Until the last 18 months or so, the airplane was the one place where you had no choice but to disconnect from your digital life.
If you’re lamenting the introduction of wireless on most of the major airlines, you probably skew a bit crotchety anyway. Face it: on a cross-country BOS>LAX trip, how else am I going to spend six hours? I might as well get some work done.
Over the past few hours, I’ve listened to a less-than-pristine audio broadcast of the Milwaukee Bucks playing the Boston Celtics, followed the NFL Draft on Twitter, shot off a few DMs to friends on the ground in Boston, wrote some JavaScript and knocked out a few emails.
Oh yeah, I peaked at LinkedIn and Facebook, and I wrote this blog post.
Spotty would be a generous way to describe the Internet connection at 35,000 feet, and it costs $17 on Virgin America. That seems a bit steep, but in the end it’s probably worth it.

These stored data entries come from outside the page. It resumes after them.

-- ==== Sys2Proof/Laws/Bits.lean ====
section
/-! SUPPORT. Laws of the bit-field operations over naturals. -/

namespace Sys2Proof.Machine

theorem bitsOf_eq (v lo w : Nat) : bitsOf v lo w = v / 2 ^ lo % 2 ^ w := by
  simp [bitsOf, Nat.shiftRight_eq_div_pow]

theorem bitsOf_lt (v lo w : Nat) : bitsOf v lo w < 2 ^ w := Nat.mod_lt _ (Nat.two_pow_pos w)

theorem testBit_bitsOf (v lo w i : Nat) : (bitsOf v lo w).testBit i = (decide (i < w) && v.testBit (lo + i)) := by
  simp [bitsOf, Nat.testBit_mod_two_pow, Nat.testBit_shiftRight]

@[simp] theorem bitsOf_zero (lo w : Nat) : bitsOf 0 lo w = 0 := by simp [bitsOf]

/-- `putBits` splits a value into the part above the field, the field and the part below. -/
theorem putBits_split (v lo w x : Nat) :
    putBits v lo w x = v / 2 ^ (lo + w) * 2 ^ (lo + w) + (x % 2 ^ w) * 2 ^ lo + v % 2 ^ lo := by
  have h1 : v / 2 ^ lo % 2 ^ w + 2 ^ w * (v / 2 ^ lo / 2 ^ w) = v / 2 ^ lo := Nat.mod_add_div _ _
  have h2 : v % 2 ^ lo + 2 ^ lo * (v / 2 ^ lo) = v := Nat.mod_add_div _ _
  have h3 : v / 2 ^ lo / 2 ^ w = v / 2 ^ (lo + w) := by rw [Nat.div_div_eq_div_mul, Nat.pow_add]
  rw [putBits, bitsOf_eq]
  rw [h3] at h1
  have h4 : v / 2 ^ (lo + w) * 2 ^ (lo + w) = 2 ^ lo * (2 ^ w * (v / 2 ^ (lo + w))) := by
    rw [Nat.pow_add]; ac_rfl
  have h5 : v = v % 2 ^ lo + (v / 2 ^ lo % 2 ^ w) * 2 ^ lo + 2 ^ lo * (2 ^ w * (v / 2 ^ (lo + w))) := by
    conv_lhs => rw [← h2, ← h1]
    rw [Nat.mul_add]; ac_rfl
  rw [h4]; omega

theorem testBit_putBits (v lo w x i : Nat) :
    (putBits v lo w x).testBit i = if i < lo then v.testBit i else if i < lo + w then x.testBit (i - lo) else v.testBit i := by
  have hx : x % 2 ^ w < 2 ^ w := Nat.mod_lt _ (Nat.two_pow_pos w)
  have hv : v % 2 ^ lo < 2 ^ lo := Nat.mod_lt _ (Nat.two_pow_pos lo)
  have e : putBits v lo w x = 2 ^ lo * (2 ^ w * (v / 2 ^ (lo + w)) + x % 2 ^ w) + v % 2 ^ lo := by
    rw [putBits_split, Nat.pow_add, Nat.mul_add]
    have : v / (2 ^ lo * 2 ^ w) * (2 ^ lo * 2 ^ w) = 2 ^ lo * (2 ^ w * (v / (2 ^ lo * 2 ^ w))) := by ac_rfl
    rw [this, Nat.mul_comm (x % 2 ^ w)]
  rw [e, Nat.testBit_two_pow_mul_add _ hv]
  by_cases h1 : i < lo
  · simp [h1, Nat.testBit_mod_two_pow]
  · rw [if_neg h1, if_neg h1, Nat.testBit_two_pow_mul_add _ hx]
    by_cases h2 : i < lo + w
    · have : i - lo < w := by omega
      simp [h2, this, Nat.testBit_mod_two_pow]
    · have h3 : ¬ i - lo < w := by omega
      rw [if_neg h3, if_neg h2, ← Nat.shiftRight_eq_div_pow, Nat.testBit_shiftRight]
      congr 1; omega

theorem bitsOf_putBits_same (v lo w x : Nat) : bitsOf (putBits v lo w x) lo w = x % 2 ^ w := by
  apply Nat.eq_of_testBit_eq; intro i
  rw [testBit_bitsOf, testBit_putBits, Nat.testBit_mod_two_pow]
  by_cases h : i < w
  · have h1 : ¬ lo + i < lo := by omega
    simp [h, h1]
  · simp [h]

theorem bitsOf_putBits_other (v lo w x lo' w' : Nat) (h : lo' + w' ≤ lo ∨ lo + w ≤ lo') :
    bitsOf (putBits v lo w x) lo' w' = bitsOf v lo' w' := by
  apply Nat.eq_of_testBit_eq; intro i
  rw [testBit_bitsOf, testBit_bitsOf, testBit_putBits]
  by_cases hi : i < w'
  · rcases h with h | h
    · have : lo' + i < lo := by omega
      simp [hi, this]
    · have h1 : ¬ lo' + i < lo := by omega
      have h2 : ¬ lo' + i < lo + w := by omega
      simp [hi, h1, h2]
  · simp [hi]

theorem putBits_lt (v lo w x n : Nat) (hv : v < 2 ^ n) (h : lo + w ≤ n) : putBits v lo w x < 2 ^ n := by
  apply Nat.lt_of_testBit
  case i => exact n
  · rw [testBit_putBits]
    have h1 : ¬ n < lo := by omega
    have h2 : ¬ n < lo + w := by omega
    rw [if_neg h1, if_neg h2]; exact Nat.testBit_lt_two_pow hv
  · exact Nat.testBit_two_pow_self
  · intro j hj
    rw [testBit_putBits]
    have h1 : ¬ j < lo := by omega
    have h2 : ¬ j < lo + w := by omega
    rw [if_neg h1, if_neg h2, Nat.testBit_two_pow]
    have h3 : v.testBit j = false := Nat.testBit_lt_two_pow (Nat.lt_of_lt_of_le hv (Nat.pow_le_pow_right (by omega) (by omega)))
    simp [h3]; omega

@[simp] theorem b2n_true : b2n true = 1 := rfl
@[simp] theorem b2n_false : b2n false = 0 := rfl

theorem b2n_lt (b : Bool) : b2n b < 2 := by cases b <;> decide

/-- Little-endian bytes of a value read back as the value, as far as they reach. -/
theorem leNat_leBytes (n v : Nat) : leNat (leBytes n v) = v % 256 ^ n := by
  induction n generalizing v with
  | zero => simp [leBytes, leNat, Nat.mod_one]
  | succ n ih =>
    rw [leBytes, leNat, ih]
    have h : v % 256 ^ (n + 1) = v % 256 + 256 * (v / 256 % 256 ^ n) := by
      rw [Nat.pow_succ, Nat.mul_comm, Nat.mod_mul]
    rw [h]; simp

@[simp] theorem leBytes_length (n v : Nat) : (leBytes n v).length = n := by
  induction n generalizing v with
  | zero => rfl
  | succ n ih => simp [leBytes, ih]

end Sys2Proof.Machine
end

I’d say I was relatively productive. The work-on-a-plane experience in 2012 is a somewhat reasonable facsimile of being at my desk at the office. You know, aside from occasional turbulence and wafting jet fuel.
With my noise-cancelling headphones, tonight, it’s just me, my music and my MacBook — and 150 silent strangers floating somewhere over the Midwest. Thankfully, I can still surround myself with my world back on planet Earth.
There’s something to be said for taking a digital vacation and going untethered. But that’s what tropical islands are for. I’m totally fine with staying connected up in the air.